We evaluate three systems. *UVM-opt* as a baseline uses UVM programming model and adopts optimizations of memory prefetching and overlapping CUDA APIs with computation. *UvmDiscard* exercises the implementation of UvmDiscard over *UVM-opt*. *UvmDiscardLazy* further replaces the UvmDiscard operations that are paired with prefetch operations in *UvmDiscard*, but not all of them because the prefetch operation sometimes introduces GPU memory thrashing.

We use two different methodologies for evaluating the effects of GPU memory oversubscription. For the micro-benchmarks and GPU database application, we fix the input sizes of the applications and run an idle GPU program that occupies specific amounts of GPU memory to create oversubscription ratios of <100%, 200%, 300% and 400%. The oversubscription ratio is the ratio of the GPU memory consumption of the application to the available GPU memory. For deep learning, we fix the training data set and gradually increase the training batch size to oversubscribe memory.

The microbenchmarks include FIR and Radix-sort from existing benchmark suites [25, 38]. They exhibit relatively simple memory transfer patterns, which makes it easier to analyze and explain how UvmDiscard and UvmDiscardLazy are affecting their performance.

The real-world applications include a common GPU database operation and deep learning training. They exhibit much more complicated memory transfer patterns and provide more realistic use cases for understanding both the applicability and effects of UvmDiscard and UvmDiscardLazy.

| Ovsp. rate     | <100%  | 200%      | 300%      | 400%      |
|----------------|--------|-----------|-----------|-----------|
| UVM-opt        | 1/1    | 1/1       | 1/1       | 1/1       |
| UvmDiscard     | 1/1.01 | 0.51/0.52 | 0.62/0.65 | 0.71/0.71 |
| UvmDiscardLazy | 1/1.00 | 0.52/0.52 | 0.62/0.66 | 0.72/0.71 |

TABLE 3: Normalized runtime of FIR (PCIe 3/4).
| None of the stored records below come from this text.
-- ==== Sys2Proof/Laws/PerInstr.lean ====
section
/-! SUPPORT. The family Operands: a well-formed command that carries an SPDM request carries the request's header (R371). -/

namespace Sys2Proof.Laws.Operands

open Sys2Proof

/-- The SPDM request that a command carries. -/
def requestOf : Instr → Option Bytes
  | .getVersion _ req => some req
  | .getCapabilities _ req => some req
  | .negotiateAlgorithms _ req => some req
  | .getDigests _ req => some req
  | .getCertificate _ req => some req
  | .challenge _ req => some req
  | .getMeasurements _ req => some req
  | .keyExchange _ req => some req
  | .finish _ _ req => some req
  | .spdmUnsupportedRequest _ req => some req
  | _ => none

/-- A well-formed command that carries an SPDM request carries at least its header of four bytes. -/
def Statement (i : Instr) : Prop := WellFormed i = true → ∀ r, requestOf i = some r → 4 ≤ r.length

theorem spdmOf_length (code : Byte) (req : Bytes) (h : spdmOf code req = true) : 4 ≤ req.length := by
  simp only [spdmOf, Bool.and_eq_true, decide_eq_true_eq] at h
  exact h.1

theorem of_none (i : Instr) (h : requestOf i = none) : Statement i := fun _ _ hr => by simp [h] at hr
| Ovsp. rate     | <100% | 200%  | 300%  | 400%  |
|----------------|-------|-------|-------|-------|
| UVM-opt        | 5.66  | 11.44 | 13.38 | 14.34 |
| UvmDiscard     | 5.66  | 5.88  | 7.81  | 8.78  |
| UvmDiscardLazy | 5.66  | 5.88  | 7.81  | 8.78  |

TABLE 4: PCIe traffic (GB) of FIR.

### 7.2. FIR

FIR runs a finite impulse response (FIR) filter to produce an impulse response to any length of a finite input. The program iterates through a large input buffer, prefetches a window of the host data to the FIR GPU kernel and calculates the FIR filter. The target buffer to discard is the sliding window of the input buffer at the end of each iteration, because the sliding window becomes useless.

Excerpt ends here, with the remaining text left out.